Early life and education 
Born in Alor Star, Kedah, Syed Sheh is of Hadhrami-Malay descent; his Arab ancestors had migrated from Hadhramaut and settled in Kedah for several generations. Being of the Barakbah clan, he is related to Sharifah Rodziah Syed Alwi Barakbah, the third wife of the first Prime Minister of Malaysia, Tunku Abdul Rahman.

Syed received his education at the Sultan Abdul Hamid College before continuing his studies in England sponsored by the Kedah State Government's scholarship. He was accepted to read law at the Inner Temple and graduated in 1934 with a Bachelor of Laws (LLB) degree.

Career
Syed Sheh began his career in the judiciary as a special magistrate in the Colonial Legal Service in 1946. After independence, he served as a judge on the Court of Appeal and in 1963, was appointed Chief Justice of Malaya.
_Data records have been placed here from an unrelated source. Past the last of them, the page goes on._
theorem test_sub_ignores_old_carry : regAndF .a (exec (.sub .a) (start 0x5A .a 0x5A 0x10)) = some (0x00, 0xC0) := by decide

theorem test_sbc_borrow_of_full_operand : regAndF .a (exec (.sbc .b) (start 0x00 .b 0xFF 0x10)) = some (0x00, 0xF0) := by decide

theorem test_sbc_half_borrow_only : regAndF .a (exec (.sbc .b) (start 0x10 .b 0x0F 0x10)) = some (0x00, 0xE0) := by decide

theorem test_cp_keeps_a : regAndF .a (exec (.cp .h) (start 0x3C .h 0x40 0x00)) = some (0x3C, 0x50) := by decide

theorem test_and_sets_half : regAndF .a (exec (.and .d) (start 0x01 .d 0x04 0x00)) = some (0x00, 0xA0) := by decide

theorem test_or_clears_half : regAndF .a (exec (.or .e) (start 0x50 .e 0x0A 0xF0)) = some (0x5A, 0x00) := by decide

theorem test_xor_self : regAndF .a (exec (.xor .a) (start 0xA7 .a 0xA7 0x70)) = some (0x00, 0x80) := by decide

theorem test_inc_wrap_keeps_carry : regAndF .b (exec (.inc .b) (start 0x00 .b 0xFF 0x10)) = some (0x00, 0xB0) := by decide

theorem test_dec_wrap_keeps_carry : regAndF .b (exec (.dec .b) (start 0x00 .b 0x00 0x00)) = some (0xFF, 0x60) := by decide

theorem test_addhl_writes_zero : hlAndF (exec (.addhl .bc) (startHl 0xFFFF 0x0001 0)) = some (0x0000, 0xB0) := by decide

theorem test_addhl_sp_pin : hlAndF (exec (.addhl .sp) (startHl 0x1000 0 0xFFF8)) = some (0x0FF8, 0x10) := by decide

theorem test_ccf : regAndF .a (exec .ccf (start 0x42 .b 0 0xF0)) = some (0x42, 0x80) := by decide

theorem test_scf : regAndF .a (exec .scf (start 0x42 .b 0 0xE0)) = some (0x42, 0x90) := by decide

theorem test_rra_to_zero : regAndF .a (exec .rra (start 0x01 .b 0 0x00)) = some (0x00, 0x10) := by decide

theorem test_rra_carry_in : regAndF .a (exec .rra (start 0x81 .b 0 0x10)) = some (0xC0, 0x10) := by decide

theorem test_rla : regAndF .a (exec .rla (start 0x95 .b 0 0x10)) = some (0x2B, 0x10) := by decide

theorem test_rrca : regAndF .a (exec .rrca (start 0x3B .b 0 0x00)) = some (0x9D, 0x10) := by decide

theorem test_rrla : regAndF .a (exec .rrla (start 0x85 .b 0 0x00)) = some (0x0B, 0x10) := by decide

theorem test_cpl_keeps_zero_flag : regAndF .a (exec .cpl (start 0xFF .b 0 0x00)) = some (0x00, 0x60) := by decide

theorem test_daa_above_99 : regAndF .a (exec .daa (start 0x9A .b 0 0x00)) = some (0x00, 0x90) := by decide

theorem test_daa_after_subtraction : regAndF .a (exec .daa (start 0x66 .b 0 0x70)) = some (0x00, 0xD0) := by decide

theorem test_bit_clear : regAndF .d (exec (.bit .d 3) (start 0x00 .d 0x04 0x00)) = some (0x04, 0xA0) := by decide

theorem test_bit_keeps_carry : regAndF .a (exec (.bit .a 7) (start 0x80 .a 0x80 0x10)) = some (0x80, 0x30) := by decide

theorem test_reset_bit : regAndF .a (exec (.resetBit .a 7) (start 0xFF .a 0xFF 0xF0)) = some (0x7F, 0xF0) := by decide

theorem test_set_bit_is_or : regAndF .l (exec (.setBit .l 7) (start 0x00 .l 0x10 0xF0)) = some (0x90, 0xF0) := by decide

theorem test_srl : regAndF .b (exec (.srl .b) (start 0x00 .b 0x01 0x00)) = some (0x00, 0x90) := by decide

theorem test_rr : regAndF .h (exec (.rr .h) (start 0x00 .h 0x02 0x10)) = some (0x81, 0x00) := by decide

theorem test_rr_a_sets_zero : regAndF .a (exec (.rr .a) (start 0x01 .a 0x01 0x00)) = some (0x00, 0x90) := by decide

theorem test_rl : regAndF .h (exec (.rl .h) (start 0x00 .h 0x81 0x10)) = some (0x03, 0x10) := by decide

theorem test_rrc : regAndF .b (exec (.rrc .b) (start 0x00 .b 0x01 0x00)) = some (0x80, 0x10) := by decide

theorem test_rlc : regAndF .b (exec (.rlc .b) (start 0x00 .b 0x85 0x00)) = some (0x0B, 0x10) := by decide

theorem test_sra : regAndF .d (exec (.sra .d) (start 0x00 .d 0x8A 0x00)) = some (0xC5, 0x00) := by decide

theorem test_sla : regAndF .l (exec (.sla .l) (start 0x00 .l 0x80 0x00)) = some (0x00, 0x90) := by decide

theorem test_swap : regAndF .e (exec (.swap .e) (start 0x00 .e 0xA5 0x10)) = some (0x5A, 0x00) := by decide

/-! ### One edge: 95_test_vectors.md sections 3.8 and 3.9 -/

/-- The state with one command on the pins. -/
def onPins (p : Pins) (s : State) : State := { s with pins := p }

/-- The block after one step. -/
def blockAfter : Host.Outcome State Fault Refusal → Option Block
  | .next t => some t.toBlock
  | .fault _ => none
  | .refused _ => none

theorem test_wr8_drops_upper_byte :
    blockAfter (step (onPins ⟨false, 2, 0, 2, 0xAB03, 0⟩ State.reset)) = some { Block.reset with c := 0x03 } := by decide

theorem test_wr16_af_drops_low_nibble :
    blockAfter (step (onPins ⟨false, 3, 0, 4, 0x12FF, 0⟩ State.reset)) =
      some { Block.reset with a := 0x12, f := ⟨true, true, true, true⟩ } := by decide

theorem test_idle_ignores_the_rest :
    blockAfter (step (onPins ⟨false, 0, 0x1E00, 7, 0xFFFF, 0xFFFF⟩ (start 0x12 .b 0x34 0x90))) =
      some (start 0x12 .b 0x34 0x90).toBlock := by decide

theorem test_illegal_word_latches :
    blockAfter (step (onPins ⟨false, 1, 0x1E00, 0, 0, 0⟩ (start 0x12 .a 0x12 0xF0))) =
      some { (start 0x12 .a 0x12 0xF0).toBlock with fault := true, fcause := 1 } := by decide

theorem test_wr16_sp_latches :
    blockAfter (step (onPins ⟨false, 3, 0, 3, 0xBEEF, 0⟩ State.reset)) =
      some { Block.reset with fault := true, fcause := 2 } := by decide

theorem test_faulted_ignores_and_keeps_cause :
    blockAfter (step (onPins ⟨false, 2, 0, 7, 0, 0⟩ (raiseIllegal .illegalDescriptor State.reset))) =
      some { Block.reset with fault := true, fcause := 1 } := by decide

theorem test_reset_beats_illegal_word :
    blockAfter (step (onPins ⟨true, 1, 0x0007, 0, 0, 0⟩ (raiseIllegal .illegalWriteSelector (start 1 .b 2 0xF0)))) =
      some Block.reset := by decide

theorem test_placed_word_runs :
    blockAfter (step (State.reset.withFetchWord 16 0x0C00)) = some { Block.reset with f := ⟨false, false, false, true⟩ } := by decide

/-! ### Witnesses: states and operands that meet the statements' hypotheses -/

/-- AddhlAddsPairIntoHl: each operand. -/
theorem witness_addhl_operands :
    (let s := startHl 0 0x1234 0xFFF8
     0x1234 = s.b.toNat * 256 + s.c.toNat ∧ 0 = s.d.toNat * 256 + s.e.toNat ∧
     0 = s.h.toNat * 256 + s.l.toNat ∧ 0xFFF8 = s.pins.spIn.toNat) := by decide

/-- DaaFollowsItsPseudocode: after an addition and after a subtraction, with the adjustment of the boundary. -/
theorem witness_daa_branches :
    ((start 0x9A .b 0 0x00).f.n = false ∧ 0x66 = (if (false = true ∨ 0x9A > 0x99) then 0x60 else 0) + (if (false = true ∨ 0x9A % 16 > 9) then 0x06 else 0)) ∧
    ((start 0x00 .b 0 0x70).f.n = true ∧ (start 0x00 .b 0 0x70).f.c = true ∧ (start 0x00 .b 0 0x70).f.h = true) := by decide

/-- DaaOutcomesByTable: every row's condition, at the boundary of its range. -/
theorem witness_daa_rows :
    (¬ 0x99 > 0x99 ∧ ¬ 0x99 % 16 > 9) ∧ (¬ 0x8A > 0x99 ∧ 0x8A % 16 > 9) ∧ (0xA0 > 0x99 ∧ ¬ 0xA0 % 16 > 9) ∧
    (0x9A > 0x99 ∧ 0x9A % 16 > 9) ∧
    [0x00, 0x20, 0x10, 0x30, 0x40, 0x60, 0x50, 0x70].map (fun f : Byte => let g := (start 0 .b 0 f).f; (g.n, g.c, g.h)) =
      [(false, false, false), (false, false, true), (false, true, false), (false, true, true),
       (true, false, false), (true, false, true), (true, true, false), (true, true, true)] := by decide

/-- AccumulatorAndGeneralRotatesDifferInZeroOnly: the four pairs of words. -/
theorem witness_rotate_pairs :
    decode 0x0D00#16 = .ok .rra ∧ decode 0x1700#16 = .ok (.rr .a) ∧ decode 0x0E00#16 = .ok .rla ∧ decode 0x1800#16 = .ok (.rl .a) ∧
    decode 0x0F00#16 = .ok .rrca ∧ decode 0x1900#16 = .ok (.rrc .a) ∧ decode 0x1000#16 = .ok .rrla ∧
    decode 0x1A00#16 = .ok (.rlc .a) := ⟨rfl, rfl, rfl, rfl, rfl, rfl, rfl, rfl⟩

/-- CarriesAreTheNinthAndFifthBits: a register other than A. -/
theorem witness_register_not_a : Reg.b ≠ Reg.a ∧ Reg.l ≠ Reg.a := by decide

/-- LastOfSetAndResetDecidesTheBit: bits that are already 1 and already 0. -/
theorem witness_bits_already_set_and_clear :
    ((start 0 .l 0x80 0).read8 .l).getLsbD 7 = true ∧ ((start 0 .l 0x80 0).read8 .l).getLsbD 0 = false := by decide

/-- DecimalAdditionThroughDaa and DecimalSubtractionThroughDaa: the largest and the smallest operands. -/
theorem witness_decimal_operands :
    ((start 0x99 .b 0x99 0x10).a = bcdByte 99 ∧ (start 0x99 .b 0x99 0x10).read8 .b = bcdByte 99) ∧
    ((start 0x00 .b 0x99 0x10).a = bcdByte 0 ∧ (start 0x00 .b 0x99 0x10).read8 .b = bcdByte 99) ∧ 99 < 100 ∧ 0 < 100 := by decide

/-- DecodeOfEncodeIsTheOperation, EncodeOfDecodeIsTheWord, EveryOperationCompletesWithinItsFrame. -/
theorem witness_well_formed_and_decoding :
    Instr.wellFormed (.setBit .l 7) = true ∧ Instr.wellFormed (.addhl .bc) = true ∧ decode 0x1576#16 = .ok (.setBit .l 7) :=
  ⟨rfl, rfl, rfl⟩

/-- StepRunsDecodedOperation, PlacedWordRunsAtTheNextStep. -/
theorem witness_exec_on_the_pins :
    (let s := onPins ⟨false, 1, 0x0C00, 0, 0, 0⟩ State.reset
     s.pins.rst = false ∧ s.fault = false ∧ s.pins.cmd = 1#2 ∧ decode s.pins.desc = .ok .scf) ∧
    Instr.wellFormed .scf = true ∧ State.reset.fault = false := ⟨⟨rfl, rfl, rfl, rfl⟩, rfl, rfl⟩

/-- IllegalDescriptorLatchesCause1, StrictStepFaultsExactlyOnIllegalCommands. -/
theorem witness_illegal_descriptor :
    (let s := onPins ⟨false, 1, 0x1E00, 0, 0, 0⟩ State.reset
     s.pins.rst = false ∧ s.fault = false ∧ s.pins.cmd = 1#2 ∧ legal s.pins.desc = false ∧ illegalCause s.pins = some 1#2) := by decide

/-- IllegalWriteSelectorLatchesCause2: all hypotheses together, for each selector. -/
theorem witness_illegal_selectors :
    ∀ p ∈ [(⟨false, 2, 0, 7, 0, 0⟩ : Pins), ⟨false, 3, 0, 3, 0, 0⟩, ⟨false, 3, 0, 5, 0, 0⟩, ⟨false, 3, 0, 6, 0, 0⟩, ⟨false, 3, 0, 7, 0, 0⟩],
      let s := onPins p State.reset
      s.pins.rst = false ∧ s.fault = false ∧
        ((s.pins.cmd = 2#2 ∧ s.pins.wsel = 7#3) ∨
          (s.pins.cmd = 3#2 ∧ (s.pins.wsel = 3#3 ∨ s.pins.wsel = 5#3 ∨ s.pins.wsel = 6#3 ∨ s.pins.wsel = 7#3))) := by decide

/-- StrictStepFaultsExactlyOnIllegalCommands: commands of each cause and legal ones at the edge of the selectors' ranges. -/
theorem witness_causes :
    illegalCause ⟨false, 1, 0x1D07, 0, 0, 0⟩ = some 1#2 ∧ illegalCause ⟨false, 2, 0, 7, 0, 0⟩ = some 2#2 ∧
    illegalCause ⟨false, 1, 0x1D06, 0, 0, 0⟩ = none ∧ illegalCause ⟨false, 2, 0, 6, 0, 0⟩ = none ∧
    illegalCause ⟨false, 3, 0, 4, 0, 0⟩ = none := by decide

/-- StrictStepFaultsExactlyOnIllegalCommands: a state that strictStep answers. -/
theorem witness_strict_step_answers : (match strictStep State.reset with | .next t => !t.fault | _ => false) = true := by decide

/-- Wr8WritesOneRegister and Wr16WritesOnePair: all hypotheses together, for the last register and for each pair. -/
theorem witness_legal_selectors :
    (let s := onPins ⟨false, 2, 0, 6, 0xFFFF, 0⟩ State.reset
     s.pins.rst = false ∧ s.fault = false ∧ s.pins.cmd = 2#2 ∧ s.pins.wsel = Reg.l.code) ∧
    (∀ w ∈ [0#3, 1#3, 2#3, 4#3], let s := onPins ⟨false, 3, 0, w, 0xFFFF, 0⟩ State.reset
     s.pins.rst = false ∧ s.fault = false ∧ s.pins.cmd = 3#2 ∧ s.pins.wsel = w) := by decide

/-- IdleChangesNothing: also in a faulted state. -/
theorem witness_idle : State.reset.pins.rst = false ∧ State.reset.pins.cmd = 0#2 := by decide

/-- FaultedBlockIsFrozenUntilReset: a faulted state and two commands without reset. -/
theorem witness_faulted_run :
    (raiseIllegal .illegalDescriptor State.reset).fault = true ∧
    (∀ p ∈ [(⟨false, 1, 0x0000, 0, 0, 0⟩ : Pins), ⟨false, 2, 0, 1, 0x55, 0⟩], p.rst = false) := by decide

/-- ResetClearsEverythingFromAnyState, RunFromResetForgetsTheStateBefore: a run of reset edges with commands on the port. -/
theorem witness_reset_run :
    [(⟨true, 1, 0x0007, 0, 0, 0⟩ : Pins), ⟨true, 2, 0, 7, 0, 0⟩] ≠ [] ∧
    (∀ p ∈ [(⟨true, 1, 0x0007, 0, 0, 0⟩ : Pins), ⟨true, 2, 0, 7, 0, 0⟩], p.rst = true) := by decide

/-- StepKeepsFaultAndCauseInAgreement: a running and a faulted state in agreement, and steps from them that answer. -/
theorem witness_fault_agreement :
    ((State.reset.fault = false ↔ State.reset.fcause = 0#2) ∧ State.reset.fcause ≠ 3#2) ∧
    (let s := raiseIllegal .illegalWriteSelector State.reset
     (s.fault = false ↔ s.fcause = 0#2) ∧ s.fcause ≠ 3#2 ∧ (blockAfter (step s)).isSome = true) := by decide

/-- ResultsDependOnlyOnFlagsRead: DAA from two flag states that agree where it reads and differ in z. -/
theorem witness_flags_agree_where_read :
    Instr.wellFormed .daa = true ∧ Flags.agreeOn (readFlags .daa) (Flags.fromByte 0x70) (Flags.fromByte 0xF0) ∧
      Flags.fromByte 0x70 ≠ Flags.fromByte 0xF0 := by
  unfold Flags.agreeOn
  decide

/-- UnusedInputsHaveNoEffect: all hypotheses together, for each command, with every unused input different. -/
theorem witness_unused_inputs :
    ∀ x ∈ [((⟨false, 0, 0, 0, 0, 0⟩ : Pins), (⟨false, 0, 0xFFFF, 7, 0xFFFF, 0xFFFF⟩ : Pins)),
        (⟨false, 1, 0x0A02, 0, 0, 0⟩, ⟨false, 1, 0x0A02, 7, 0xFFFF, 0xFFFF⟩),
        (⟨false, 1, 0x0A03, 0, 0, 5⟩, ⟨false, 1, 0x0A03, 7, 0xFFFF, 5⟩),
        (⟨false, 2, 0, 2, 0x0003, 0⟩, ⟨false, 2, 0x1E00, 2, 0xAB03, 0xFFFF⟩),
        (⟨false, 3, 0, 4, 0x12FF, 0⟩, ⟨false, 3, 0x1E00, 4, 0x12FF, 0xFFFF⟩)],
      let s := onPins x.1 State.reset
      let p := x.2
      p ≠ s.pins ∧ p.rst = s.pins.rst ∧ p.cmd = s.pins.cmd ∧ (s.pins.cmd = 1#2 → p.desc = s.pins.desc) ∧
        (s.pins.cmd = 2#2 ∨ s.pins.cmd = 3#2 → p.wsel = s.pins.wsel) ∧
        (s.pins.cmd = 2#2 → p.wdata.toNat % 256 = s.pins.wdata.toNat % 256) ∧
        (s.pins.cmd = 3#2 → p.wdata = s.pins.wdata) ∧
        (s.pins.cmd = 1#2 → s.pins.desc = 0x0A03#16 → p.spIn = s.pins.spIn) := by decide

/-- IdleCyclesMayBeInsertedAnywhere: an IDLE tuple with every other input set. -/
theorem witness_idle_tuple : (⟨false, 0, 0xFFFF, 7, 0xFFFF, 0xFFFF⟩ : Pins).rst = false ∧ (⟨false, 0, 0xFFFF, 7, 0xFFFF, 0xFFFF⟩ : Pins).cmd = 0#2 := by decide

/-- PairViewReadAfterWrite: two different views. -/
theorem witness_two_views : View.bc ≠ View.af := by decide
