-- ==== Sys2Proof/Machine/Geometry.lean ====
section
/-! DEFINITION. The geometry of a race (1.4): the end of a wall, the walls of a leg, exchange walls, station walls.
Nothing here is stored; each answer comes from the program in force (R12 to R14). -/

namespace Sys2Proof.Machine

/-- Odd walls lie at TURN, even walls at START (R12). -/
def wallEnd (w : Nat) : PoolEnd := if w % 2 = 1 then .turn else .start

/-- The lane is in the race (R3). -/
def Program.inRace (p : Program) (l : Lane) : Bool := p.lanes.getLsbD l.val

/-- The final wall is wall `lengths` (R12). -/
def Program.isFinal (p : Program) (w : Nat) : Bool := w = p.lengths

/-- The finish end is the end of the final wall (R12). -/
def Program.finishEnd (p : Program) : PoolEnd := wallEnd p.lengths

/-- Lengths per leg, L (R13). -/
def Program.legLength (p : Program) : Nat := p.lengths / p.legs

/-- The exchange wall of leg k, wall (k − 1)·L (R13). -/
def Program.exchangeWall (p : Program) (k : Nat) : Nat := (k - 1) * p.legLength

/-- The first wall of leg k, wall (k − 1)·L + 1 (R13). -/
def Program.firstWall (p : Program) (k : Nat) : Nat := (k - 1) * p.legLength + 1

/-- The last wall of leg k, wall k·L (R13). -/
def Program.lastWall (p : Program) (k : Nat) : Nat := k * p.legLength

/-- The legs 2 to `legs`. -/
def Program.laterLegs (p : Program) : List Nat := (List.range (p.legs - 1)).map (· + 2)

/-- The leg whose exchange wall is wall w, if any (R13). -/
def Program.exchangeLeg (p : Program) (w : Nat) : Option Nat :=
  p.laterLegs.find? fun k => p.exchangeWall k = w

/-- The leg from 2 on whose first wall is wall w, if any (R13). -/
def Program.opensLeg (p : Program) (w : Nat) : Option Nat :=
  p.laterLegs.find? fun k => p.firstWall k = w

/-- The exchange end of leg k (R13). -/
def Program.exchangeEnd (p : Program) (k : Nat) : PoolEnd := wallEnd (p.exchangeWall k)

/-- Wall w is a station wall: it lies at the station end (R14). -/
def Program.isStation (p : Program) (w : Nat) : Bool := p.station = some (wallEnd w)

/-- The group of a lane: LOW holds lanes 0 to 4, HIGH lanes 5 to 9 (R42). -/
def groupOf (l : Lane) : Group := if l.val < 5 then .low else .high

/-- Hundredths: counts divided by 100, rounded down (00 Conventions). -/
def hundredths (counts : Nat) : Nat := counts / 100

end Sys2Proof.Machine
end

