-- ==== Sys2Proof/Machine/PoolOps.lean ====
section
/-! DEFINITION. The operations of the Lane Port Unit: the recognition state of a line, what a recognised press or
release does, and setting a group's mode (chapter 03). -/

namespace Sys2Proof.Machine

/-! ### Recognition states (R38) -/

/-- The recognition state of a contact line. -/
def Ports.line (p : Ports) : Line → LineState
  | .pad l side => (p.laneEnd l side).pad
  | .button l side b => (p.laneEnd l side).buttons[b]
  | .startLine => p.startLine

/-- The recognition state of a contact line is replaced. -/
def Ports.setLine (p : Ports) (line : Line) (x : LineState) : Ports :=
  match line with
  | .pad l side => p.setLaneEnd l side { p.laneEnd l side with pad := x }
  | .button l side b =>
    p.setLaneEnd l side { p.laneEnd l side with buttons := (p.laneEnd l side).buttons.set b x }
  | .startLine => { p with startLine := x }

/-- The recognition state of a contact line is replaced. -/
def State.setLine (s : State) (line : Line) (x : LineState) : State := s.onPorts fun p => p.setLine line x

/-! ### Recognised presses and releases (R38 to R41, R49, R51) -/

/-- A pad press is recognised, one count after its stamped sample: the stuck timer starts, and in a TIMED group with the
pad enabled the press goes to the Lane Engine (R40, R49). -/
def State.recognisePad (s : State) (l : Lane) (side : PoolEnd) (stamp : Stamp) : State :=
  let e := s.ports.laneEnd l side
  let held := s.setLaneEnd l side { e with pad := .pressed, held := some 1 }
  if s.ports.laneMode l = .timed ∧ e.padOn then held.padEvent l side stamp else held

/-- A button press is recognised (R40). -/
def State.recogniseButton (s : State) (l : Lane) (side : PoolEnd) (b : Fin 3) (stamp : Stamp) : State :=
  let pressed := s.setLine (.button l side b) .pressed
  if s.ports.laneMode l = .timed ∧ (s.ports.laneEnd l side).buttonsOn then pressed.buttonEvent l side b stamp
  else pressed

/-- A start line edge is recognised (R41). -/
def State.recogniseStart (s : State) (stamp : Stamp) : State := (s.setLine .startLine .pressed).startEdgeEvent stamp

/-- A press of a line is recognised. -/
def State.recognisePress (s : State) (line : Line) (stamp : Stamp) : State :=
  match line with
  | .pad l side => s.recognisePad l side stamp
  | .button l side b => s.recogniseButton l side b stamp
  | .startLine => s.recogniseStart stamp

/-- A pad release is recognised: the stuck timer stops, and a raised stuck fault is cleared with its FAULT_NOTE (R49,
R51). -/
def State.releasePad (s : State) (l : Lane) (side : PoolEnd) : State :=
  let e := s.ports.laneEnd l side
  let freed := s.setLaneEnd l side { e with pad := .released, held := none, stuck := false }
  if e.stuck then freed.report (.fault (.padStuck l side) false) else freed

/-- A release of a line is recognised (R38, R39). -/
def State.recogniseRelease (s : State) (line : Line) : State :=
  match line with
  | .pad l side => s.releasePad l side
  | .button l side b => s.setLine (.button l side b) .released
  | .startLine => s.setLine .startLine .released

/-- One sample of a contact line (R38). -/
def State.sample (s : State) (line : Line) (closed : Bool) : State :=
  match s.ports.line line, closed with
  | .released, true => s.setLine line (.pressSeen s.clock.reading)
  | .released, false => s
  | .pressSeen stamp, true => s.recognisePress line stamp
  | .pressSeen _, false => s.setLine line .released
  | .pressed, true => s
  | .pressed, false => s.setLine line .releaseSeen
  | .releaseSeen, true => s.setLine line .pressed
  | .releaseSeen, false => s.recogniseRelease line

/-- A press of a line whose first pressed sample has been seen is recognised; a line in any other state has no press to
recognise (R38). -/
def State.secondPress (s : State) (line : Line) : State :=
  match s.ports.line line with
  | .pressSeen stamp => s.recognisePress line stamp
  | _ => s

/-- A release of a line whose first released sample has been seen is recognised (R38). -/
def State.secondRelease (s : State) (line : Line) : State :=
  match s.ports.line line with
  | .releaseSeen => s.recogniseRelease line
  | _ => s

/-! ### Group modes (R43) -/

/-- Half-recognised changes are discarded (R43). -/
def LineState.settle : LineState → LineState
  | .released => .released
  | .pressSeen _ => .released
  | .pressed => .pressed
  | .releaseSeen => .pressed

/-- What GROUP_MODE does to a lane end of the group (R43). -/
def LaneEnd.groupModeSet (e : LaneEnd) : LaneEnd :=
  { e with
    pad := e.pad.settle
    buttons := Vector.ofFn fun b => e.buttons[b].settle
    held := if e.pad.isPressed then some 0 else e.held
    lamp := .off
    padOn := true
    buttonsOn := true }

/-- A group's mode is replaced. -/
def Ports.setMode (p : Ports) (g : Group) (m : GroupMode) : Ports :=
  match g with
  | .low => { p with low := m }
  | .high => { p with high := m }

/-- GROUP_MODE is taken (R43). -/
def Ports.takeGroupMode (p : Ports) (g : Group) (m : GroupMode) : Ports :=
  (p.setMode g m).mapLaneEnds fun l e => if groupOf l = g then e.groupModeSet else e

/-- The group holds a lane of the race in force. -/
def State.groupInRace (s : State) (g : Group) : Bool := allLanes.any fun l => groupOf l = g && s.inRace l

end Sys2Proof.Machine
end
In 1968, Syed Sheh succeeded Tun Sir James Thomson as Lord President of the Federal Court, then the highest office in the Malaysian judiciary. He was the first Malaysian to serve in that capacity.

After retiring as Lord President, Syed Sheh was appointed as a Senator in the Dewan Negara, the upper house of the Parliament of Malaysia. He became President of the Dewan Negara in 1969, serving for little over a week until early February. He retired from the Senate later that month and was appointed the third Governor of the state of Penang by Yang di-Pertuan Agong Tuanku Ismail Nasiruddin. He served two terms (four years, then two years) until February 1975.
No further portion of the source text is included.